Warm start – In multi-seed exploration, when a new seed begins with the explored map already containing coverage from previous seeds. Warm starts use a lower warm_min_timelines threshold for barren mark detection, since much coverage is already known. Enabled automatically by prepare_next_seed().
Watermark – For numeric sometimes assertions: the best value ever observed. For gt/ge, the watermark tracks the maximum; for lt/le, the minimum. When a new evaluation improves the watermark, a splitpoint is triggered to explore timelines that might push the metric further.
Well-known token – A reserved token in the range 0..WELL_KNOWN_RESERVED_COUNT used for framework services. Well-known tokens provide stable endpoints for services like RPC registries without requiring dynamic discovery.

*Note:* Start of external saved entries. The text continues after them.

/-- Format MODRM_IMM with w = 1 (R94, R114). -/
def decodeRmImm16 (opc : Byte) (mk : RmOp → Word → Instr) (bs : List Byte) : DecodeResult :=
  takeByte bs fun m rest =>
    if regField m = 0#3 then
      takeRm (modField m) (rmField m) rest fun rm rest => takeWord rest fun v rest => .ok (mk rm v, rest)
    else .error (.unsupported opc m)

/-- What follows the opcode byte, by exact byte match over the 29 rows of R95. -/
def decodeAfter (opc : Byte) (bs : List Byte) : DecodeResult :=
  match opc with
  | 0x88#8 => decodeModRM .movbRegRm bs
  | 0x89#8 => decodeModRM .movRegRm bs
  | 0x8A#8 => decodeModRM (fun reg rm => .movbRmReg rm reg) bs
  | 0x8B#8 => decodeModRM (fun reg rm => .movRmReg rm reg) bs
  | 0x8C#8 => decodeSegModRM opc .movGprSeg bs
  | 0x8E#8 => decodeSegModRM opc .movSegGpr bs
  | 0xA0#8 => decodeDirect .movbAxMem bs
  | 0xA1#8 => decodeDirect .movAxMem bs
  | 0xA2#8 => decodeDirect .movbMemAx bs
  | 0xA3#8 => decodeDirect .movMemAx bs
  | 0xB0#8 => decodeImm8 .movbAxImm8 bs
  | 0xB1#8 => decodeImm8 .movbCxImm8 bs
  | 0xB2#8 => decodeImm8 .movbDxImm8 bs
  | 0xB3#8 => decodeImm8 .movbBxImm8 bs
  | 0xB4#8 => decodeImm8 .movbSpImm8 bs
  | 0xB5#8 => decodeImm8 .movbBpImm8 bs
  | 0xB6#8 => decodeImm8 .movbSiImm8 bs
  | 0xB7#8 => decodeImm8 .movbDiImm8 bs
  | 0xB8#8 => decodeImm16 .movAxImm16 bs
  | 0xB9#8 => decodeImm16 .movCxImm16 bs
  | 0xBA#8 => decodeImm16 .movDxImm16 bs
  | 0xBB#8 => decodeImm16 .movBxImm16 bs
  | 0xBC#8 => decodeImm16 .movSpImm16 bs
  | 0xBD#8 => decodeImm16 .movBpImm16 bs
  | 0xBE#8 => decodeImm16 .movSiImm16 bs
  | 0xBF#8 => decodeImm16 .movDiImm16 bs
  | 0xC6#8 => decodeRmImm8 opc .movbRmImm8 bs
  | 0xC7#8 => decodeRmImm16 opc .movRmImm16 bs
  | 0xF4#8 => .ok (.hlt, bs)
  | _ => .error (.unrecognized opc)

/-- The decoder (R100 to R119) on a list of bytes: total, answering the instruction and the bytes after it. -/
def decode : List Byte → DecodeResult
  | [] => .error .truncated
  | opc :: bs => decodeAfter opc bs

/-! ### The encoder, from the formats R89 to R94 -/

/-- A two-byte field, low byte first (R59). -/
def encodeWord (w : Word) : List Byte := [fieldLo w, fieldHi w]

/-- The ModRM byte of a side with a given reg field, then its displacement or direct address (R91). -/
def RmOp.encode (reg : BitVec 3) : RmOp → List Byte
  | .reg r => [modRmByte 3 reg r.index]
  | .direct a => modRmByte 0 reg 6 :: encodeWord a
  | .base b => [modRmByte 0 reg b.index]
  | .disp8 b d => [modRmByte 1 reg b.index, d]
  | .disp16 b d => modRmByte 2 reg b.index :: encodeWord d

/-- The opcode byte of an instruction (R95). -/
def Instr.opcode : Instr → Byte
  | .movbRegRm _ _ => 0x88
  | .movRegRm _ _ => 0x89
  | .movbRmReg _ _ => 0x8A
  | .movRmReg _ _ => 0x8B
  | .movGprSeg _ _ => 0x8C
  | .movSegGpr _ _ => 0x8E
  | .movbAxMem _ => 0xA0
  | .movAxMem _ => 0xA1
  | .movbMemAx _ => 0xA2
  | .movMemAx _ => 0xA3
  | .movbAxImm8 _ => 0xB0
  | .movbCxImm8 _ => 0xB1
  | .movbDxImm8 _ => 0xB2
  | .movbBxImm8 _ => 0xB3
  | .movbSpImm8 _ => 0xB4
  | .movbBpImm8 _ => 0xB5
  | .movbSiImm8 _ => 0xB6
  | .movbDiImm8 _ => 0xB7
  | .movAxImm16 _ => 0xB8
  | .movCxImm16 _ => 0xB9
  | .movDxImm16 _ => 0xBA
  | .movBxImm16 _ => 0xBB
  | .movSpImm16 _ => 0xBC
  | .movBpImm16 _ => 0xBD
  | .movSiImm16 _ => 0xBE
  | .movDiImm16 _ => 0xBF
  | .movbRmImm8 _ _ => 0xC6
  | .movRmImm16 _ _ => 0xC7
  | .hlt => 0xF4

/-- The bytes after the opcode byte (R89 to R94). -/
def Instr.operandBytes : Instr → List Byte
  | .movbRegRm reg rm => rm.encode reg.index
  | .movRegRm reg rm => rm.encode reg.index
  | .movbRmReg rm reg => rm.encode reg.index
  | .movRmReg rm reg => rm.encode reg.index
  | .movGprSeg ign rm => [modRmByte 3 ign rm.index]
  | .movSegGpr ign rm => [modRmByte 3 ign rm.index]
  | .movbAxMem addr => encodeWord addr
  | .movAxMem addr => encodeWord addr
  | .movbMemAx addr => encodeWord addr
  | .movMemAx addr => encodeWord addr
  | .movbAxImm8 imm => [imm]
  | .movbCxImm8 imm => [imm]
  | .movbDxImm8 imm => [imm]
  | .movbBxImm8 imm => [imm]
  | .movbSpImm8 imm => [imm]
  | .movbBpImm8 imm => [imm]
  | .movbSiImm8 imm => [imm]
  | .movbDiImm8 imm => [imm]
  | .movAxImm16 imm => encodeWord imm
  | .movCxImm16 imm => encodeWord imm
  | .movDxImm16 imm => encodeWord imm
  | .movBxImm16 imm => encodeWord imm
  | .movSpImm16 imm => encodeWord imm
  | .movBpImm16 imm => encodeWord imm
  | .movSiImm16 imm => encodeWord imm
  | .movDiImm16 imm => encodeWord imm
  | .movbRmImm8 rm imm => rm.encode 0 ++ [imm]
  | .movRmImm16 rm imm => rm.encode 0 ++ encodeWord imm
  | .hlt => []

/-- The bytes of an instruction: the opcode byte, then the rest in the order of R80. -/
def encode (i : Instr) : List Byte := i.opcode :: i.operandBytes

/-! ### Sizes (R120) -/

/-- `L(mod, rm)`: bytes of displacement or direct address (R120). -/
def RmOp.dispLen : RmOp → Nat
  | .reg _ => 0
  | .direct _ => 2
  | .base _ => 0
  | .disp8 _ _ => 1
  | .disp16 _ _ => 2

/-- The length of an instruction (R120). -/
def Instr.size : Instr → Nat
  | .movbRegRm _ rm => 2 + rm.dispLen
  | .movRegRm _ rm => 2 + rm.dispLen
  | .movbRmReg rm _ => 2 + rm.dispLen
  | .movRmReg rm _ => 2 + rm.dispLen
  | .movGprSeg _ _ => 2
  | .movSegGpr _ _ => 2
  | .movbAxMem _ => 3
  | .movAxMem _ => 3
  | .movbMemAx _ => 3
  | .movMemAx _ => 3
  | .movbAxImm8 _ => 2
  | .movbCxImm8 _ => 2
  | .movbDxImm8 _ => 2
  | .movbBxImm8 _ => 2
  | .movbSpImm8 _ => 2
  | .movbBpImm8 _ => 2
  | .movbSiImm8 _ => 2
  | .movbDiImm8 _ => 2
  | .movAxImm16 _ => 3
  | .movCxImm16 _ => 3
  | .movDxImm16 _ => 3
  | .movBxImm16 _ => 3
  | .movSpImm16 _ => 3
  | .movBpImm16 _ => 3
  | .movSiImm16 _ => 3
  | .movDiImm16 _ => 3
  | .movbRmImm8 rm _ => 3 + rm.dispLen
  | .movRmImm16 rm _ => 4 + rm.dispLen
  | .hlt => 1

/-! ### The host's word form -/

/-- Byte `k` of an instruction given as a number, byte 0 first. -/
def tableByte (w k : Nat) : Byte := BitVec.ofNat 8 (w >>> (8 * k))

/-- The bytes of an instruction whose first `nbits` bits are `w` and whose other bits are 0, up to the longest
instruction, 6 bytes (R11). -/
def tableBytes (nbits w : Nat) : List Byte :=
  let v := w % 2 ^ nbits
  [tableByte v 0, tableByte v 1, tableByte v 2, tableByte v 3, tableByte v 4, tableByte v 5]

/-- The instruction the decoder reads from those bytes; `none` where it refuses them (R123, R124). -/
def decodeTableWord (nbits w : Nat) : Option Instr :=
  match decode (tableBytes nbits w) with
  | .ok (i, _) => some i
  | .error _ => none

end Sys2Proof
end

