-- ==== Sys2Proof/Machine/MovModRM.lean ====
section
/-! DEFINITION. Format MODRM: a general register and a register-or-memory operand (R172 to R175). d = 0 makes the register
of the reg field the destination, d = 1 the ModRM side (R112, R113). Every row moves 16 bits (R170). -/

namespace Sys2Proof.Machine

/-- MOV.B reg, r/m, 0x88 (R172). -/
def execMovbRegRm (reg : GReg) (rm : RmOp) (s : State) : Host.Outcome State Fault Refusal :=
  .next (s.move 0x88 (2 + rm.dispLen) (some (.reg (.gen reg))) (some (s.resolve rm)))

/-- MOV reg, r/m, 0x89 (R173). -/
def execMovRegRm (reg : GReg) (rm : RmOp) (s : State) : Host.Outcome State Fault Refusal :=
  .next (s.move 0x89 (2 + rm.dispLen) (some (.reg (.gen reg))) (some (s.resolve rm)))

/-- MOV.B r/m, reg, 0x8A (R174). -/
def execMovbRmReg (rm : RmOp) (reg : GReg) (s : State) : Host.Outcome State Fault Refusal :=
  .next (s.move 0x8A (2 + rm.dispLen) (some (s.resolve rm)) (some (.reg (.gen reg))))

/-- MOV r/m, reg, 0x8B (R175). -/
def execMovRmReg (rm : RmOp) (reg : GReg) (s : State) : Host.Outcome State Fault Refusal :=
  .next (s.move 0x8B (2 + rm.dispLen) (some (s.resolve rm)) (some (.reg (.gen reg))))

end Sys2Proof.Machine
end

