-- ==== Sys2Proof/Laws/Ops.lean ====
section
/-! SUPPORT. What the accessors and the Move contract can do, said once. -/

namespace Sys2Proof.Machine

/-! ### Byte views (R22, R23) -/

/-- Bits of a two-byte word: the second byte below the first. -/
theorem getLsbD_be16 (a b : Byte) (i : Nat) :
    (be16 a b).getLsbD i = if i < 8 then b.getLsbD i else a.getLsbD (i - 8) := by
  have h := BitVec.getLsbD_append (x := a) (y := b) (i := i)
  simpa only [be16, Bool.cond_decide] using h

@[simp] theorem hi_be16 (a b : Byte) : hi (be16 a b) = a := by
  apply BitVec.eq_of_getLsbD_eq
  intro i h
  simp only [hi, BitVec.getLsbD_extractLsb', getLsbD_be16, h, show ¬ 8 + i < 8 by omega, decide_true, Bool.true_and,
    if_false, Nat.add_sub_cancel_left]

@[simp] theorem lo_be16 (a b : Byte) : lo (be16 a b) = b := by
  apply BitVec.eq_of_getLsbD_eq
  intro i h
  simp only [lo, BitVec.getLsbD_extractLsb', getLsbD_be16, h, Nat.zero_add, decide_true, Bool.true_and, if_true]

@[simp] theorem be16_hi_lo (v : Word) : be16 (hi v) (lo v) = v := by
  apply BitVec.eq_of_getLsbD_eq
  intro i h
  rw [getLsbD_be16]
  split
  · rename_i h8
    simp only [lo, BitVec.getLsbD_extractLsb', h8, Nat.zero_add, decide_true, Bool.true_and]
  · rename_i h8
    simp only [hi, BitVec.getLsbD_extractLsb', show i - 8 < 8 by omega, show 8 + (i - 8) = i by omega, decide_true,
      Bool.true_and]

theorem setLo_eq (r : Word) (b : Byte) : setLo r b = be16 (hi r) b := rfl
theorem setHi_eq (r : Word) (b : Byte) : setHi r b = be16 b (lo r) := rfl

/-! ### Byte and word access -/

theorem getByte_ok {s : State} {a : Nat} (h : a < Config.cap) : s.getByte a = .ok (s.mem.read a) := by
  simp [State.getByte, h]

theorem getByte_error {s : State} {a : Nat} (h : Config.cap ≤ a) : s.getByte a = .error a := by
  simp [State.getByte, Nat.not_lt.2 h]

theorem getByte_eq_ok {s : State} {a : Nat} {b : Byte} : s.getByte a = .ok b ↔ a < Config.cap ∧ s.mem.read a = b := by
  unfold State.getByte
  split <;> simp_all

theorem getWord_ok {s : State} {a : Nat} (h : a + 1 < Config.cap) :
    s.getWord a = .ok (be16 (s.mem.read a) (s.mem.read (a + 1))) := by
  simp [State.getWord, getByte_ok h, getByte_ok (show a < Config.cap by omega)]

/-- A word read that runs out of memory fails at the first byte outside it (R55). -/
theorem getWord_error {s : State} {a : Nat} (h : Config.cap ≤ a + 1) : s.getWord a = .error (max a Config.cap) := by
  by_cases ha : Config.cap ≤ a
  · simp [State.getWord, getByte_error ha, Nat.max_eq_left ha]
  · have e : a + 1 = Config.cap := by omega
    rw [e] at h
    simp [State.getWord, getByte_ok (Nat.not_le.1 ha), e, getByte_error h, Nat.max_eq_right (by omega : a ≤ Config.cap)]

/-- A word write inside memory (R54): both bytes, nothing cut. -/
theorem setWord_ok {s : State} (v : Word) {a : Nat} (h : a + 1 < Config.cap) :
    s.setWord v a = ({ s with mem := (s.mem.write a (hi v)).write (a + 1) (lo v) }, none) := by
  simp [State.setWord, State.setByte, h, show a < Config.cap by omega]

/-- A word write at or above the capacity changes nothing (R55). -/
theorem setWord_above {s : State} (v : Word) {a : Nat} (h : Config.cap ≤ a) : s.setWord v a = (s, some a) := by
  simp [State.setWord, State.setByte, Nat.not_lt.2 h]

/-- A word write at the last byte of memory writes its high byte and is cut (R55). -/
theorem setWord_last {s : State} (v : Word) {a : Nat} (h : a + 1 = Config.cap) :
    s.setWord v a = ({ s with mem := s.mem.write a (hi v) }, some (a + 1)) := by
  simp [State.setWord, State.setByte, show a < Config.cap by omega, h]

/-- What a word write can do: it completes, it is cut after its first byte, or it does nothing. -/
theorem setWord_cases (s : State) (v : Word) (a : Nat) :
    (a + 1 < Config.cap ∧ s.setWord v a = ({ s with mem := (s.mem.write a (hi v)).write (a + 1) (lo v) }, none)) ∨
    (a + 1 = Config.cap ∧ s.setWord v a = ({ s with mem := s.mem.write a (hi v) }, some (a + 1))) ∨
    (Config.cap ≤ a ∧ s.setWord v a = (s, some a)) := by
  rcases Nat.lt_trichotomy (a + 1) Config.cap with h | h | h
  · exact .inl ⟨h, setWord_ok v h⟩
  · exact .inr (.inl ⟨h, setWord_last v h⟩)
  · exact .inr (.inr ⟨by omega, setWord_above v (by omega)⟩)

/-- A word write changes memory alone. -/
theorem setWord_fields (s : State) (v : Word) (a : Nat) : ∃ m, (s.setWord v a).1 = { s with mem := m } := by
  rcases setWord_cases s v a with ⟨-, h⟩ | ⟨-, h⟩ | ⟨-, h⟩ <;> rw [h]
  · exact ⟨_, rfl⟩
  · exact ⟨_, rfl⟩
  · exact ⟨s.mem, rfl⟩

/-! ### The Move contract (R149, R150) -/

/-- What a Move can do: a rejected pair, a failed read, a completed write and the advance, or a cut write. -/
theorem move_cases (opc : Byte) (n : Nat) (op1 op2 : Option Operand) (s : State) :
    (movePair op1 op2 = none ∧
      s.move opc n op1 op2 = s.raise (.invalidOperandCombination opc s.seg.cs s.ip op1 op2)) ∨
    (∃ dst src, movePair op1 op2 = some (dst, src) ∧
      ((∃ a, s.readOperand src = .error a ∧ s.move opc n op1 op2 = s.raise (s.outOfRangeAt (some opc) a)) ∨
       (∃ v, s.readOperand src = .ok v ∧
        ((∃ t, s.writeOperand dst v = (t, none) ∧ s.move opc n op1 op2 = t.advance n) ∨
         (∃ t a, s.writeOperand dst v = (t, some a) ∧
            s.move opc n op1 op2 = t.raise (s.outOfRangeAt (some opc) a)))))) := by
  unfold State.move
  cases hp : movePair op1 op2 with
  | none => exact .inl ⟨rfl, rfl⟩
  | some p =>
    obtain ⟨dst, src⟩ := p
    refine .inr ⟨dst, src, rfl, ?_⟩
    cases hr : s.readOperand src with
    | error a => exact .inl ⟨a, rfl, by simp [hr]⟩
    | ok v =>
      refine .inr ⟨v, rfl, ?_⟩
      rcases hw : s.writeOperand dst v with ⟨t, o⟩
      cases o with
      | none => exact .inl ⟨t, rfl, by simp [hr, hw]⟩
      | some a => exact .inr ⟨t, a, rfl, by simp [hr, hw]⟩

/-- An allowed pair is the pair of the slots (R149). -/
theorem movePair_eq_some {op1 op2 : Option Operand} {dst src : Operand} (h : movePair op1 op2 = some (dst, src)) :
    op1 = some dst ∧ op2 = some src := by
  unfold movePair at h
  split at h <;> simp_all

/-- A Move into a register from a value that can be read completes. -/
theorem move_reg {s : State} {src : Operand} {v : Word} (opc : Byte) (n : Nat) (r : RegRef)
    (h : s.readOperand src = .ok v) : s.move opc n (some (.reg r)) (some src) = (s.writeReg r v).advance n := by
  simp [State.move, movePair, h, State.writeOperand]

/-- A Move of a register into memory. -/
theorem move_mem_reg (opc : Byte) (n : Nat) (a : Nat) (r : RegRef) {s : State} (h : a + 1 < Config.cap) :
    s.move opc n (some (.mem a)) (some (.reg r)) = State.advance
      { s with mem := (s.mem.write a (hi (s.readReg r))).write (a + 1) (lo (s.readReg r)) } n := by
  simp [State.move, movePair, State.readOperand, State.writeOperand, setWord_ok _ h]

/-- A Move of an immediate into memory. -/
theorem move_mem_imm (opc : Byte) (n : Nat) (a : Nat) (v : Word) {s : State} (h : a + 1 < Config.cap) :
    s.move opc n (some (.mem a)) (some (.imm v)) = State.advance
      { s with mem := (s.mem.write a (hi v)).write (a + 1) (lo v) } n := by
  simp [State.move, movePair, State.readOperand, State.writeOperand, setWord_ok _ h]

/-- A Move keeps flags and parameters, whatever it does (R151). -/
theorem move_flags_params (opc : Byte) (n : Nat) (op1 op2 : Option Operand) (s : State) :
    (s.move opc n op1 op2).flags = s.flags ∧ (s.move opc n op1 op2).params = s.params := by
  have hw : ∀ dst v, (s.writeOperand dst v).1.flags = s.flags ∧ (s.writeOperand dst v).1.params = s.params := by
    intro dst v
    cases dst with
    | reg r => simp [State.writeOperand]
    | imm w => simp [State.writeOperand]
    | mem a =>
      obtain ⟨m, h⟩ := setWord_fields s v a
      simp [State.writeOperand, h]
  rcases move_cases opc n op1 op2 s with ⟨-, h⟩ | ⟨dst, src, -, ⟨a, -, h⟩ | ⟨v, -, ⟨t, ht, h⟩ | ⟨t, a, ht, h⟩⟩⟩
  · simp [h]
  · simp [h]
  · simpa [h, ht] using hw dst v
  · simpa [h, ht] using hw dst v

end Sys2Proof.Machine
end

Wire format – The on-the-wire message encoding used by moonpool-transport. Each WireMessage includes a WireHeader with endpoint routing, a unique ID, message type, and payload size, followed by the serialized payload. CRC32C checksums protect against bit flip corruption.
Workload – The test driver. A workload survives process reboots and drives requests against the system under test. It validates correctness by making assertions about observed behavior. Analogous to FoundationDB’s tester.actor.cpp.